Folks typed his screeds on letterhead that featured his Barry Goldwater-esque campaign image from 25 years before and the heading “From the desk of the ‘Ole Red Neck’…The Florida ‘Cracker’ who seeks to represent Hetro-sexual Florida in the United States Senate while our draft-dodging, pot-smoking, pro-homosexual Commander-in-Chief, ‘Billy-Boy’ Clinton, will represent ‘Homosexual Florida’ and all AIDS infected sodomites, while Evangelist Folks and the USA will oppose Clinton and his homosexual cohorts.” [multiple Sics].
He spent the next few years homeless, frequently carrying his hate-scrawled placards, wearing fatigues and his camouflage eight-point cover, in front of Downtown businesses. The old barbershop stood empty. Within still ticked a clock.

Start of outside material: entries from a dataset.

/-! ## Rows read -/

/-- Scratchpad rows read by a Lantern through their correction, in order. -/
def State.readRows (s : State) (l : List Nat) : State × List RowData :=
  l.foldl (fun (a : State × List RowData) r =>
    let (t, d) := a.1.readRow r
    (t, a.2 ++ [d])) (s, [])

/-- Rows as a read gives them, without what the reads count and log. -/
def State.peekRows (s : State) (l : List Nat) : List RowData := l.map fun r => (s.readRow r).2

/-- A stream-tag mismatch at a fetch: L-cycle of the fetch, stream, expected and found tag (R125–R126, R142). -/
structure TagMiss where
  at_    : Nat
  stream : Nat
  want   : Nat
  found  : Nat
deriving DecidableEq, Repr

/-- The rows of a fetch list with their L-cycles, up to the first tag mismatch (R142), and the mismatch. -/
def tagCheck (tagBase f : Nat) : List (FetchRow × Nat) → List RowData → List (Nat × Nat) × Option TagMiss
  | (r, k) :: t, d :: ds =>
    let want := (tagBase + r.blk) % 256
    if r.stream ≠ 2 ∧ d.tag.toNat ≠ want then ([(r.row, f + k)], some ⟨f + k, r.stream, want, d.tag.toNat⟩)
    else
      let (l, m) := tagCheck tagBase f t ds
      ((r.row, f + k) :: l, m)
  | _, _ => ([], none)

/-- Rows read in L-cycles before `stop`: their reads count and log, and the first poisoned one is given with its L-cycle. -/
def State.readBefore (s : State) (base : Nat → Nat) (stop : Nat) (l : List (Nat × Nat)) : State × Option (Nat × Nat) :=
  (l.filter fun x => decide (x.2 < stop)).foldl (fun (a : State × Option (Nat × Nat)) x =>
    let (t, d) := a.1.readRow (base x.1)
    (t, if d.poison && a.2.isNone then some x else a.2)) (s, none)

/-! ## Aborts (R78, R550) -/

/-- The end of a chain before its time: L-cycle, event and its detail, bits of LN_ERR beside ABORTED, LN_ABFT_LOC fields (first vector,
is a row, line) and whether the chain is repeated. -/
structure Abort where
  at_    : Nat
  code   : Nat
  items  : List (Nat × Nat)
  bits   : W32
  loc    : Option (Nat × Bool × Nat)
  again  : Bool
  pass   : Nat
deriving DecidableEq, Repr

def earlier (a b : Option Abort) : Option Abort :=
  match a, b with
  | some x, some y => if y.at_ < x.at_ then some y else some x
  | none, y => y
  | x, none => x

def earliest (l : List (Option Abort)) : Option Abort := l.foldl earlier none

/-! ## One pass -/

/-- One pass placed in a chain: descriptor index, descriptor, window program, first L-cycle of the weight load and first streaming
L-cycle. -/
structure PassAt where
  idx : Nat
  p   : PassDesc
  w   : WinProg
  f   : Nat
  s   : Nat
deriving DecidableEq, Repr

/-- A chain under evaluation. -/
structure ChainRun where
  st     : State
  /-- Written sums by vector, 256 columns each. -/
  acc    : List (List Int)
  bad    : Bool
  ovf    : Bool
  /-- Destination rows, counted from the first, that a residue repeat poisons (R457). -/
  rowBad : List Nat
  /-- L-cycles added by residue repeats in the outlier lane (R457). -/
  ext    : Nat
  abort  : Option Abort
  bank   : List (List (Int × Int))
  old    : List (List (Int × Int))
  last   : Nat
  /-- Sums of each pass with its first streaming L-cycle. -/
  done   : List (Nat × List (List Int))

/-- The first abort that the operands of a pass cause: an escape without entry, a full outlier window, a shift sum above 31
(R62, R84–R85, R98). -/
def operandAborts (x : PassAt) (vs : List VecIn) (wsh : Nat → Nat → Nat) : Option Abort :=
  let row (o : Nat) : Nat := x.w.rowOfOpnd o
  let vi := List.zip (List.range vs.length) vs
  let noEntry := vi.map fun v => (v.2.noEntry.foldl (fun (a : Option Nat) r => some (match a with | some b => min b r | none => r)) none).map
    fun r => (⟨x.s + v.1 + r, 0x0204, [(4, x.idx), (2, v.1), (1, r)], 0x40, none, false, x.idx⟩ : Abort)
  let windows := (List.range ((vs.length + 15) / 16)).map fun k =>
    let d := (vi.filter fun v => decide (v.1 / 16 = k)).flatMap fun v =>
      v.2.escapes.map (fun e => v.1 + row e.1) ++ v.2.noEntry.map fun r => v.1 + r
    (d.mergeSort (fun a b => decide (a ≤ b)))[64]?.map fun c =>
      (⟨x.s + c, 0x0203, [(4, x.idx), (1, k)], 0x20, none, false, x.idx⟩ : Abort)
  let lanes := if x.p.mode = 1 then [0, 1] else [0]
  let shifts := vi.flatMap fun v => (List.range 4).flatMap fun b => lanes.map fun l =>
    let a := (v.2.shifts.lookup b).getD 0
    let wv := wsh b l
    if 32 ≤ a ∨ 32 ≤ wv ∨ 31 < a + wv then
      some (⟨x.s + v.1 + 64 * b, 0x0205, [(4, x.idx), (1, b), (2, a + wv)], 0x100, none, false, x.idx⟩ : Abort)
    else none
  earliest (noEntry ++ windows ++ shifts)

/-- Sum of the amounts of the faults that satisfy a condition. -/
def faultSum (flt : List LnFault) (q : LnFault → Bool) : Int := (flt.filter q).foldl (fun a f => a + f.delta) 0

/-- The checksum classification of a pass (R72–R74, R105): the exact compares of a fault-free array agree, so they differ by the
amounts that faults add. The outlier lane's contributions are in the column compares only. -/
def checksum (x : PassAt) (flt : List LnFault) : Option Abort :=
  let col (c v : Nat) : Int := faultSum flt fun f => f.kind == .column && f.line == c && f.vec == v
  let chk (v : Nat) : Int := faultSum flt fun f => f.kind == .checkColumn && f.vec == v
  let data (v : Nat) : Int := faultSum flt fun f => f.kind == .column && decide (f.line < 256) && f.vec == v
  let pv := (List.range x.p.n).filter fun v => data v != chk v
  let lane (c v : Nat) : Int := faultSum flt fun f => f.kind == .outlierResidue && f.line == c && f.vec == v
  let total (g : Nat → Int) : Int := (List.range x.p.n).foldl (fun a v => a + g v) 0
  let cols := ((List.range 256).filter fun c => (total (col c) + total (lane c) - col c x.p.n) % 8191 != 0) ++
    (if (total chk - chk x.p.n) % 8191 != 0 then [256] else [])
  if pv.isEmpty && cols.isEmpty then none
  else
    let line := match cols with | [c] => c | _ => 0x1FF
    let fv := pv.headD 0xFFF
    some ⟨x.s + x.p.n + 260, 0x0201, [(4, x.idx), (2, line), (1, 0), (2, fv)],
      (if pv.isEmpty then 0 else 2) ||| (if line = 0x1FF then 8 else 4), some (fv, false, line), true, x.idx⟩

/-- The first row-parity failure (R76). -/
def parityAbort (x : PassAt) (flt : List LnFault) : Option Abort :=
  earliest (flt.map fun f => if f.kind = .rowParity ∧ f.vec < x.p.n ∧ f.line < 256 then
    some ⟨x.s + f.vec + f.line, 0x0202, [(4, x.idx), (2, f.line)], 0x10, some (0xFFF, true, f.line), true, x.idx⟩ else none)

/-- Column sums of a vector: data cells, the outlier lane, and faults (R59–R62, R83). -/
def vectorSums (x : PassAt) (bank : List (List (Int × Int))) (wsh : Nat → Nat → Nat) (flt : List LnFault) (v : Nat) (i : VecIn) : List Int :=
  let dual := x.p.mode == 1
  let ops := (i.vals ++ i.escapes).map fun o =>
    let r := x.w.rowOfOpnd o.1
    (o.1, o.2 * 2 ^ ((i.shifts.lookup (r / 64)).getD 0 + wsh (r / 64) (if dual then o.1 % 2 else 0)))
  (List.range 256).map fun c =>
    ops.foldl (fun a o => a + o.2 * bankWeight bank dual o.1 c) 0 +
    faultSum flt fun f => (f.kind == .column || (f.kind == .outlierResidue && f.delta != 0)) && f.line == c && f.vec == v

/-- The sums found at the destination: written by an earlier pass of the chain, or the stored contents (R71). -/
def sumsBefore (acc : List (List Int)) (rows : Nat → RowData) (v : Nat) : List Int :=
  match acc[v]? with
  | some l => l
  | none => (List.range 256).map fun c => sumAt (rows (4 * v + c / 64)).data (c % 64)

/-- The abort of a tag mismatch: in the set-up L-cycles before its pass streams, or in the L-cycle of the fetch (R142). -/
def TagMiss.abort (m : TagMiss) (x : PassAt) : Abort :=
  ⟨if x.s ≤ m.at_ then m.at_ else min (max (m.at_ + 1) (x.s - 12)) (x.s - 5), 0x0301, [(4, x.idx), (1, m.stream), (1, m.want), (1, m.found)], 0,
   none, false, x.idx⟩

/-- L-cycle of row d of a weight block that loads from L-cycle f on (R63, R96). -/
def weightCycle (wFmt f d : Nat) : Nat := f + (if wFmt = 4 then d else min 255 (2 * d))

/-- One pass of a chain. `flt` are the faults that strike in it. Reads, counts and events fall before the end of the chain (R78). -/
def ChainRun.pass (c : ChainRun) (n : LnId) (zps : List Int) (x : PassAt) (flt : List LnFault) : ChainRun :=
  let far := x.s + x.p.n + 100000
  let atEnd (a : Option Abort) : Nat := match a with | some a => a.at_ | none => far
  if atEnd c.abort ≤ x.f then c
  else
    let s := c.st
    let abft := bit s.lan[n].ctrl.toNat 0
    let par := bit s.lan[n].ctrl.toNat 1
    let wList := (List.range (weightRows x.p.wFmt)).map fun d => (x.p.weightRow + d, weightCycle x.p.wFmt x.f d)
    let rows := (s.peekRows (wList.map fun d => weightRow n.1 d.1)).map (·.data)
    let issue := fetchIssue x.w x.p (x.s - x.f)
    let data := s.peekRows (issue.map fun r => actRow n.1 r.1.row)
    let (fList, miss) := tagCheck x.p.tagBase x.f issue data
    let got : Fetched := List.zip (fList.map (·.1)) data
    let bank := weightBank x.p zps rows
    let wsh (b l : Nat) : Nat := weightShift x.p.wFmt rows b l
    let vs := (List.range x.p.n).map (vecIn x.w x.p zps got)
    let abort := earliest [c.abort, miss.map (·.abort x), operandAborts x vs wsh, if abft then checksum x flt else none,
      if par then parityAbort x flt else none]
    let stop := atEnd abort
    let (s1, wPoison) := s.readBefore (weightRow n.1) stop wList
    let (s2, fPoison) := s1.readBefore (actRow n.1) stop fList
    let need := if x.p.init then [] else (List.range (4 * x.p.n)).filter fun k => decide (c.acc.length ≤ k / 4)
    let (s3, pPoison) := s2.readBefore (psumRow n.1) stop (need.map fun k => (x.p.destRow + k, x.s + 256 + k / 4))
    let old := List.zip need (s2.peekRows (need.map fun k => psumRow n.1 (x.p.destRow + k)))
    let poison := [wPoison.map fun a => (a.2, 0, a.1), fPoison.map fun a => (a.2, 1, a.1), pPoison.map fun a => (a.2, 2, a.1)].foldl
      (fun (best : Option (Nat × Nat × Nat)) q => match best, q with
        | some a, some b => if b.1 < a.1 then some b else some a
        | none, q => q
        | a, none => a) none
    let s4 := match poison with
      | some q => (s3.setLan n fun l => { l with err := l.err ||| 0x200 }).logAt (max s.time.ftb (s.lFtb (n.1 / 9) q.1)) 0x0206 1 n.1
          [(4, x.idx), (1, q.2.1), (2, q.2.2)]
      | none => s3
    let raw := (List.zip (List.range vs.length) vs).map fun v =>
      let y := vectorSums x bank wsh flt v.1 v.2
      if x.p.init then y else List.zipWith (· + ·) (sumsBefore c.acc (fun k => (old.lookup k).getD ⟨0, 0, false⟩) v.1) y
    let ovs := (List.zip (List.range raw.length) raw).flatMap fun v =>
      if stop ≤ x.s + 256 + v.1 then [] else ((List.range 256).filter fun k => sat48 (v.2.getD k 0) != v.2.getD k 0).map fun k => (v.1, k)
    let s5 := s4.accOverflow n ovs.head? ovs.length (!c.ovf) x.idx
    let hits := flt.filter fun f => f.kind == .outlierResidue && decide (f.vec < x.p.n) && decide (x.s + min x.p.n (16 * (f.vec / 16) + 16) < stop)
    let s6 := hits.foldl (fun (s : State) f => s.residueLn n 2 (f.delta != 0)) s5
    let sums := raw.map (·.map sat48)
    { st := s6, acc := sums ++ c.acc.drop raw.length, bad := c.bad || poison.isSome, ovf := c.ovf || !ovs.isEmpty,
      rowBad := c.rowBad ++ (hits.filter fun f => f.delta != 0).map (fun f => 4 * f.vec + f.line / 64), ext := c.ext + 8 * hits.length,
      abort := abort, bank := bank, old := c.bank, last := x.s, done := c.done ++ [(x.s, sums)] }

/-! ## A chain -/

/-- First L-cycle of the first weight load of a chain that may start at `start` (R68). -/
def Lantern.loadStart (l : Lantern) (start : Nat) : Nat := if l.isolated then max start l.drainEnd else max start l.lastStream

/-- P of R66: the L-cycles of the load after the previous drain. -/
def Lantern.preload (l : Lantern) (start : Nat) : Nat := l.loadStart start + 256 - max (l.loadStart start) l.drainEnd

/-- The passes of a chain with their L-cycles (R66–R68), outlier stalls not counted. -/
def placePasses (windows : List WinProg) (f s : Nat) : List (Nat × PassDesc) → List PassAt
  | [] => []
  | (i, p) :: t => ⟨i, p, windows.getD p.window default, f, s⟩ :: placePasses windows s (s + max (p.n + 20) 256) t

/-- Σ (N + 20 + W) of R66 for passes after the first of their chain. -/
def streamLen : List PassDesc → Nat
  | [] => 0
  | [p] => p.n + 20
  | p :: t => max (p.n + 20) 256 + streamLen t

/-- Occupancy of a chain (R66–R67). -/
def occupancy (preload : Nat) (ps : List PassDesc) : Nat := preload + streamLen ps + 256

/-- Rows written by the array path. -/
def State.writeRows (s : State) (l : List (Nat × Row × Bool)) (tag : Byte) : State :=
  l.foldl (fun (s : State) r => s.writeRow r.1 0xFFFF r.2.1 tag r.2.2) s

/-- What destination row k of a chain holds at L-cycle `stop`: the sums of the last pass that has written it (R69, R71), if one has. A
vector's sums leave the array 256 L-cycles after it entered. -/
def ChainRun.rowAt (c : ChainRun) (stop k : Nat) : Option Row :=
  (c.done.filter fun p => decide (p.1 + 256 + k / 4 < stop) && decide (k / 4 < p.2.length)).getLast?.map fun p =>
    sumRow (((p.2.getD (k / 4) []).drop (64 * (k % 4))).take 64)

/-- Destination rows at an end of R78: the rows written by then, each with poison set. -/
def State.poisonRows (s : State) (l : List (Nat × Option Row)) (tag : Byte) : State :=
  l.foldl (fun (s : State) r => match r.2 with
    | some d => s.writeRow r.1 0xFFFF d tag true
    | none => s.setMem (s.mem.setPoison r.1 true)) s

/-- What LN_STATE shows of spans up to an L-cycle that no longer matters. -/
def trimSpans (now : Nat) (l : List LnSpan) : List LnSpan :=
  match (l.filter fun x => decide (x.since ≤ now)).getLast? with
  | some x => x :: l.filter fun y => decide (now < y.since)
  | none => l

/-- Spans of an array's work added to those before it; what begins before the end of the work before it shows from that end (log 87). -/
def Lantern.addSpans (l : Lantern) (now : Nat) (new : List LnSpan) : Lantern :=
  { l with spans := trimSpans now l.spans ++ new.map fun x => { x with since := max x.since l.drainEnd } }

/-- Spans of a chain: the load of its first weights, its passes, each with the bank that its marker selects, and the rest (R68, R90). -/
def chainSpans (bank : Bool) (load end_ : Nat) (xs : List PassAt) : List LnSpan :=
  let run := xs.filter fun x => decide (x.s ≤ end_)
  let at_ (i : Nat) : Bool := bank != (i % 2 == 1)
  [⟨load, some .load, false, bank⟩] ++ ((List.zip (List.range run.length) run).map fun x => ⟨x.2.s, some .pass, x.2.p.mode == 1, at_ (x.1 + 1)⟩) ++
    [⟨end_, none, false, at_ run.length⟩]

A bar called The London Bridge moved into the corner location of the old cigar store building. Old newspapers, wilted brittle, blew against the door at the center of the corner. After Folks died in 2011, 91 years old, his erstwhile church and barbershop of bile became home to 5 And Dime Theater Company, a bloodstain submerged in old cobwebs, witching-hour rats, and a restaurant called Chomp Chomp.
In the spring of 1977, Warren Folks was arrested for carrying a shotgun up to the 14th floor of City Hall and entering Mayor Hans Tanzler’s offices. It was his Constitutional right, he said, to take his shotgun anywhere he wanted. While a worker named H.G. Joyner bolted together a steel frame for reinforced security doors, Folks came back, unarmed this time, to show his amusement. Pulitzer Prize-winning photographer Rocco Morabito took a picture of Folks’s perverse victory lap.